Доказательства Бродского интересны сами по себе, как образец мышления поэта: «Думаю также, что самое имя Мария Магдалина анаграмматически содержит в себе имя Марина – тем более, что для русского слуха «Мария» и «Марина» не слишком дифференцируются. Анаграмматичность только усиливается от повторяющихся гласных – а/и/я и а/и/а и идиосинкратическим эхом в «мироносица, зачем мне миро» еще закрепляется (с. 229).

Хочется возразить на это, что слово – это не только звук, не только волна смутных ассоциаций. В слове есть прямой смысл, а этот прямой смысл не исчезает в стихах. Прямой смысл стихотворения – разговор с Христом, а через Христа – со всей традицией пророков, слушавших Бога мужским слухом и понимавших Бога мужским умом. Это фемининный бунт против маскулинной редакции откровения – один из многих голосов в современной цивилизации. Это фемининное утверждение святости зачатия – а не только рождения (ибо для женщины зачатие и рождение физически нераздельны). Но говорить это Пастернаку значило бы ломиться в открытую дверь. Он и без уговоров считал всякое зачатие непорочным. И нелепо обвинять его в чрезмерной «прямоте», в ригоризме; судя по переписке, Марина Цветаева упрекала его скорее в неразборчивой влюбчивости.

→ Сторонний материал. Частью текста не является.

-- ==== Sys2Proof/Tests/Slice0.lean ====
section
/-! SUPPORT. The model's own tests: ill-formed commands are refused, and states that meet the hypotheses of the statements.
Expected values come from the spec's tables and rules. -/

namespace Sys2Proof.Tests

open Machine

set_option Elab.async false

/-! ### Ill-formed commands are refused -/

theorem test_wf_registerWrite : (Instr.registerWrite 0 .pcie 0x4000000 15 0 ⟨true, true⟩).wf = false ∧
    (Instr.registerWrite 0 .pcie 0 16 0 ⟨true, true⟩).wf = false ∧
    (Instr.registerWrite 0 .pcie 0x3FFFFFC 15 0 ⟨true, true⟩).wf = true := by decide

theorem test_wf_routeEntryApply : (Instr.routeEntryApply 0 .aud).wf = false ∧ (Instr.routeEntryApply 0 (.xbp 3)).wf = true := by
  decide

theorem test_wf_adaptWindow : (Instr.adaptWindow 0 3 1025).wf = false ∧ (Instr.adaptWindow 0 3 1024).wf = true := by decide

theorem test_wf_prbsLockLost : (Instr.prbsLockLost 0 3 5 6).wf = false := by decide

theorem test_wf_laneBitCntLoRead : (Instr.laneBitCntLoRead 0 .pcie 3 5 6).wf = false := by decide

theorem test_wf_brace : (Instr.braceTickMessage 0 3 ⟨2, []⟩).wf = false ∧ (Instr.braceFrameRecord 0 3 ⟨1, []⟩).wf = false ∧
    (Instr.braceFullRecord 0 3 ⟨1, []⟩).wf = false ∧ (Instr.braceRecordSend 0 true 5).wf = false := by decide

theorem test_wf_asrcTrack : (Instr.asrcTrack 0 256 ⟨0x01000000, 0, 0⟩).wf = false ∧
    (Instr.asrcTrack 0 255 ⟨0x01000000, 0, 0⟩).wf = true := by decide

theorem test_wf_deembAudioPacket : (Instr.deembAudioPacket 0 3 1 [(4, 0)] true).wf = false := by decide

theorem test_wf_ethTrainComplete : (Instr.ethTrainComplete 0 3 (List.replicate 5 (1, 2, 3))).wf = false := by decide

theorem test_wf_ethFrameTx : (Instr.ethFrameTx 0 3 0 (List.replicate 9 0) none true).wf = false := by decide

theorem test_wf_pcieUp : (Instr.pcieUp 0 3 1).wf = false ∧ (Instr.pcieUp 0 4 5).wf = false ∧
    (Instr.pcieUp 0 4 4).wf = true := by decide

theorem test_wf_bar2Access : (Instr.bar2Access 0 1 true []).wf = false ∧
    (Instr.bar2Access 0 4 true [(16, 0)]).wf = false := by decide

theorem test_wf_spi : (Instr.spiRead 0 2 1).wf = false ∧ (Instr.spiWrite 0 0x4000000 [] ⟨true, true⟩).wf = false := by decide

theorem test_wf_mailbox : ([Instr.echo 0 0 0 (List.replicate 64 0) ⟨true, true⟩, .getVersions 0 0 0 (List.replicate 64 0) ⟨true, true⟩,
    .getHealth 0 0 0 (List.replicate 64 0) ⟨true, true⟩, .cfgRead 0 0 0 (List.replicate 64 0) ⟨true, true⟩,
    .cfgWrite 0 0 0 (List.replicate 64 0) ⟨true, true⟩, .calRead 0 0 0 (List.replicate 64 0) ⟨true, true⟩,
    .calWrite 0 0 0 (List.replicate 64 0) ⟨true, true⟩].all (fun i => !i.wf)) = true := by decide

theorem test_wf_busGrant : (Instr.busGrant 0 1 [⟨9, 0, 0⟩]).wf = false ∧ (Instr.busGrant 0 1 [⟨8, 0, 3⟩]).wf = false := by
  decide

theorem test_wf_overTemperature : (Instr.overTemperature 0 1099).wf = false ∧ (Instr.overTemperature 0 1100).wf = true := by
  decide

theorem test_no_word_spells_a_command : decodeTableWord 32 0 = none ∧ decodeTableWord 8 255 = none := by decide

/-! ### Values of the spec and of the published functions it names -/

/-- The header bytes of Table 3.4 carry the CHECK bits of R69. -/
theorem test_header_checks : headerBytes.all (fun h => h / 16 = headerCheck (h % 16)) = true := by decide

/-- Addresses of Table 14.1. -/
theorem test_page_addresses : pageOf 0x480 = some (.lane 1024) ∧ (Page.lane 65).base = 0x01101000 ∧
    (Page.eth 4).base = 0x01142000 ∧ pageOf 0x1144 = some (.eth 5) := by decide

/-- SHA-256 of "abc" (FIPS 180-4). -/
theorem test_sha256_abc : sha256 [0x61, 0x62, 0x63] =
    beBytes 0xba7816bf8f01cfea414140de5dae2223b00361a396177a9cb410ff61f20015ad 32 := by decide +kernel

/-- The examples of FIPS 197, appendix C. -/
theorem test_aes : aesEnc (List.range 16) ((List.range 16).map (· * 17)) = beBytes 0x69c4e0d86a7b0430d8cdb78070b4c55a 16 ∧
    aesDec (List.range 32) (beBytes 0x8ea2b7ca516745bfeafc49904b496089 16) = (List.range 16).map (· * 17) := by decide +kernel

/-- The wrap example of RFC 3394, section 4.1. -/
theorem test_key_unwrap : kwUnwrap (List.range 16) (beBytes 0x1FA68B0A8112B447AEF34BD8FB5A7B829D3E862371D2CFE5 24) =
    some ((List.range 16).map (· * 17)) := by decide +kernel

/-! ### States that meet the hypotheses of the statements -/

/-- The state after reset with edits made one after the other. -/
def wit (l : List (State → State)) : State := l.foldl (fun s f => f s) State.reset

/-- A superframe header with a seed. -/
def goodHeader (seed : Nat) : Nat := braceSeal (seed + 5 * 2 ^ 48 + 3 * 2 ^ 56 + 0x1234 * 2 ^ 104)

/-- A sideband block with a tally, scrambled. -/
def goodSideband (tally scr : Nat) : Nat :=
  let y := 3 * 2 ^ 8 + tally * 2 ^ 16
  (y + crc16 y 240 * 2 ^ 240) ^^^ (scrBits scr 256).1

def witRec : BraceRec :=
  { full := true, vtg := 0, tnum := 5, cmt := 9, crcs := [1, 2, 3], audValid := true, audCrc := 4 }

def witFrame : RxFrame := 
  { len := 64, fcsOk := true, dst := 0, sec := none, etherType := 0x0800, vlan := none, flow := 0, quanta := [], ip := 4,
    proto := 17, icmp := 0, csumOk := true, fragment := false, ipDst := 0, udpDst := 0, upper := 17, ptp := none,
    video := ⟨0, 0, 0, 0, true⟩, anc := ⟨0, 0, 0, []⟩, audio := ⟨0, 0, 0, 0, []⟩, line := ⟨0, 0, 0, [], 0⟩ }

def witTx : TxFrame :=
  { len := 100, cls := 2, dest := 0, vlan := false, flow := 0, eapol := true, ptp := none, bypass := false, host := false, media := none }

На уровне слов и логических связей между словами стихотворение имеет вполне определенный смысл, и никуда от него не деться. В то же время, на уровне ассоциативных полей, звуковых и смысловых наплывав основной смысл перекликается с другими смыслами, и Бродский выносит на авансцену, под свет рампы, подтекст, обращенный а Пастернаку, наплыв, которому Цветаева, по-видимому, не придавала большого значения (если вообще сознавала его). Ошибка здесь не в плане «да или нет», а скорее в плане «больше-меньше». Выслушав Бродского и согласившись, что иррациональный наплыв любовного чувства к Пастернаку в стихотворении Цветаевой был (или мог быть), я всё же склонен вернуться к основному смыслу с большим пониманием целого. Чем больше мы чувствуем и сознаем все наплывы, тем больше очарование текста.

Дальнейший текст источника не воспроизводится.